PROBLEM: Would you output the entries below only from the line containing "TLTIU (R430). -/" through the line containing "TNEI (R432). -/", exactly as they stand and with both ends included?
(RECORDS TO PROCESS)
-- ==== Sys2Proof/Machine/System.lean ====
section
/-! DEFINITION. System calls, CACHE, SYNC, the CP0 moves, the TLB instructions, ERET and the traps (44_system.md). -/

namespace Sys2Proof.Machine

/-- PRId (10_state.md rule R48). -/
def prId : BitVec 32 := 0x00000B22

/-- Config's read value (10_state.md rule R49). -/
def Cp0.config (c : Cp0) : BitVec 32 := 0x7006E460#32 ||| (c.cfgW &&& 0x0F00000F#32)

/-- `CP0Read(n)` (R405), 64 bits; a number outside the table is refused (R401). -/
def State.cp0Read (s : State) (n : RegIdx) : Result Word :=
  match n with
  | 8#5 => .ok s.cp0.badVAddr
  | 9#5 => .ok (zext32 s.cp0.count)
  | 11#5 => .ok (zext32 s.cp0.compare)
  | 12#5 => .ok (zext32 s.cp0.status)
  | 13#5 => .ok (zext32 s.causeWord)
  | 14#5 => .ok s.cp0.epc
  | 15#5 => .ok (zext32 prId)
  | 16#5 => .ok (zext32 s.cp0.config)
  | 17#5 => .ok (zext32 s.cp0.llAddr)
  | 18#5 => .ok (zext32 s.cp0.watchLo)
  | 19#5 => .ok (s.cp0.watchHi.setWidth 64)
  | 28#5 => .ok (zext32 s.cp0.tagLo)
  | 29#5 => .ok (zext32 s.cp0.tagHi)
  | 30#5 => .ok s.cp0.errorEpc
  | _ => refuse .cp0RegNotModelled

/-- `CP0Write32(n, v)` (R406) on the CP0 registers. -/
def Cp0.write32 (c : Cp0) (n : RegIdx) (v : Word) : Result Cp0 :=
  match n with
  | 8#5 => .ok c
  | 9#5 => .ok { c with count := lo32 v }
  | 11#5 => .ok { c with compare := lo32 v, cause := { c.cause with ip7 := false } }
  | 12#5 => .ok { c with status := lo32 v }
  | 13#5 => .ok { c with cause := { c.cause with ip0 := v.getLsbD 8, ip1 := v.getLsbD 9 } }
  | 14#5 => .ok { c with epc := sext32 (lo32 v) }
  | 15#5 => .ok c
  | 16#5 => .ok { c with cfgW := lo32 v }
  | 17#5 => .ok { c with llAddr := lo32 v }
  | 18#5 =>
    if v.getLsbD 1 || v.getLsbD 0 then refuse .watchNotModelled
    else .ok { c with watchLo := lo32 v &&& 0xFFFFFFF8#32 }
  | 19#5 => .ok { c with watchHi := v.extractLsb' 0 4 }
  | 28#5 => .ok { c with tagLo := lo32 v }
  | 29#5 => .ok { c with tagHi := lo32 v }
  | 30#5 => .ok { c with errorEpc := sext32 (lo32 v) }
  | _ => refuse .cp0RegNotModelled

/-- The registers a doubleword CP0 move admits: 8, 14, 30 (R54, R403). -/
def cp0DoubleCheck (n : RegIdx) : Result Unit :=
  match n with
  | 8#5 | 14#5 | 30#5 => .ok ()
  | 9#5 | 11#5 | 12#5 | 13#5 | 15#5 | 16#5 | 17#5 | 18#5 | 19#5 | 28#5 | 29#5 =>
    refuse .cp0DoubleAccessNotModelled
  | _ => refuse .cp0RegNotModelled

/-- The doubleword write of a 64-bit CP0 register (R404): BadVAddr ignores it. -/
def Cp0.write64 (c : Cp0) (n : RegIdx) (v : Word) : Cp0 :=
  match n with
  | 14#5 => { c with epc := v }
  | 30#5 => { c with errorEpc := v }
  | _ => c

/-- The CP0 check, then a TLB instruction: no TLB is modelled (R407–R410). -/
def State.tlbInstruction (s : State) : Host.Outcome State Fault Refusal :=
  s.complete (s.cp0UsableCheck.bind fun _ => refuse .tlbNotModelled)

/-- A trap instruction: nothing, or refused when its condition holds (R420). -/
def State.trapIf (s : State) (c : Bool) : Host.Outcome State Fault Refusal :=
  s.complete (if c then refuse .trapNotModelled else .ok s)

/-- SYSCALL (R391): the code is ignored. -/
def execSyscall (_code : BitVec 20) (s : State) : Host.Outcome State Fault Refusal :=
  s.complete (raise .systemCall)

/-- BREAK (R392): the code is ignored. -/
def execBrk (_code : BitVec 20) (s : State) : Host.Outcome State Fault Refusal :=
  s.complete (raise .breakpoint)

/-- CACHE (R393): the CP0 check, then nothing; no address is computed. -/
def execCache (_op _base : RegIdx) (_offset : Imm16) (s : State) : Host.Outcome State Fault Refusal :=
  s.complete (s.cp0UsableCheck.bind fun _ => .ok s)

/-- SYNC (R394): nothing. -/
def execSync (s : State) : Host.Outcome State Fault Refusal :=
  s.complete (.ok s)

/-- MFC0 (R401). -/
def execMfc0 (rt rd : RegIdx) (s : State) : Host.Outcome State Fault Refusal :=
  s.complete (s.cp0UsableCheck.bind fun _ =>
    (s.cp0Read rd).bind fun v => .ok (s.setGpr rt (sext32 (lo32 v))))

/-- MTC0 (R402). -/
def execMtc0 (rt rd : RegIdx) (s : State) : Host.Outcome State Fault Refusal :=
  s.complete (s.cp0UsableCheck.bind fun _ =>
    (s.cp0.write32 rd (s.gpr rt)).bind fun c => .ok { s with cp0 := c })

/-- DMFC0 (R403). -/
def execDmfc0 (rt rd : RegIdx) (s : State) : Host.Outcome State Fault Refusal :=
  s.complete (s.cp0UsableCheck.bind fun _ =>
    (cp0DoubleCheck rd).bind fun _ => (s.cp0Read rd).bind fun v => .ok (s.setGpr rt v))

/-- DMTC0 (R404). -/
def execDmtc0 (rt rd : RegIdx) (s : State) : Host.Outcome State Fault Refusal :=
  s.complete (s.cp0UsableCheck.bind fun _ =>
    (cp0DoubleCheck rd).bind fun _ => .ok { s with cp0 := s.cp0.write64 rd (s.gpr rt) })

/-- TLBR (R407). -/
def execTlbr (s : State) : Host.Outcome State Fault Refusal :=
  s.tlbInstruction

/-- TLBWI (R408). -/
def execTlbwi (s : State) : Host.Outcome State Fault Refusal :=
  s.tlbInstruction

/-- TLBWR (R409). -/
def execTlbwr (s : State) : Host.Outcome State Fault Refusal :=
  s.tlbInstruction

/-- TLBP (R410). -/
def execTlbp (s : State) : Host.Outcome State Fault Refusal :=
  s.tlbInstruction

/-- ERET (R411). -/
def execEret (s : State) : Host.Outcome State Fault Refusal :=
  s.complete (s.notInDelaySlot.bind fun _ => s.cp0UsableCheck.bind fun _ => .ok s.exceptionReturn)

/-- TGE (R421). -/
def execTge (rs rt : RegIdx) (_code : BitVec 10) (s : State) : Host.Outcome State Fault Refusal :=
  s.trapIf (!(s.gpr rs).slt (s.gpr rt))

/-- TGEU (R422). -/
def execTgeu (rs rt : RegIdx) (_code : BitVec 10) (s : State) : Host.Outcome State Fault Refusal :=
  s.trapIf (!(s.gpr rs).ult (s.gpr rt))

/-- TLT (R423). -/
def execTlt (rs rt : RegIdx) (_code : BitVec 10) (s : State) : Host.Outcome State Fault Refusal :=
  s.trapIf ((s.gpr rs).slt (s.gpr rt))

/-- TLTU (R424). -/
def execTltu (rs rt : RegIdx) (_code : BitVec 10) (s : State) : Host.Outcome State Fault Refusal :=
  s.trapIf ((s.gpr rs).ult (s.gpr rt))

/-- TEQ (R425). -/
def execTeq (rs rt : RegIdx) (_code : BitVec 10) (s : State) : Host.Outcome State Fault Refusal :=
  s.trapIf (s.gpr rs == s.gpr rt)

/-- TNE (R426). -/
def execTne (rs rt : RegIdx) (_code : BitVec 10) (s : State) : Host.Outcome State Fault Refusal :=
  s.trapIf (s.gpr rs != s.gpr rt)

/-- TGEI (R427). -/
def execTgei (rs : RegIdx) (imm : Imm16) (s : State) : Host.Outcome State Fault Refusal :=
  s.trapIf (!(s.gpr rs).slt (simm imm))

/-- TGEIU (R428). -/
def execTgeiu (rs : RegIdx) (imm : Imm16) (s : State) : Host.Outcome State Fault Refusal :=
  s.trapIf (!(s.gpr rs).ult (simm imm))

/-- TLTI (R429). -/
def execTlti (rs : RegIdx) (imm : Imm16) (s : State) : Host.Outcome State Fault Refusal :=
  s.trapIf ((s.gpr rs).slt (simm imm))

/-- TLTIU (R430). -/
def execTltiu (rs : RegIdx) (imm : Imm16) (s : State) : Host.Outcome State Fault Refusal :=
  s.trapIf ((s.gpr rs).ult (simm imm))

/-- TEQI (R431). -/
def execTeqi (rs : RegIdx) (imm : Imm16) (s : State) : Host.Outcome State Fault Refusal :=
  s.trapIf (s.gpr rs == simm imm)

/-- TNEI (R432). -/
def execTnei (rs : RegIdx) (imm : Imm16) (s : State) : Host.Outcome State Fault Refusal :=
  s.trapIf (s.gpr rs != simm imm)

end Sys2Proof.Machine
end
(End RECORDS TO PROCESS)
COMPLETED TASK:
/-- TLTIU (R430). -/
def execTltiu (rs : RegIdx) (imm : Imm16) (s : State) : Host.Outcome State Fault Refusal :=
  s.trapIf ((s.gpr rs).ult (simm imm))

/-- TEQI (R431). -/
def execTeqi (rs : RegIdx) (imm : Imm16) (s : State) : Host.Outcome State Fault Refusal :=
  s.trapIf (s.gpr rs == simm imm)

/-- TNEI (R432). -/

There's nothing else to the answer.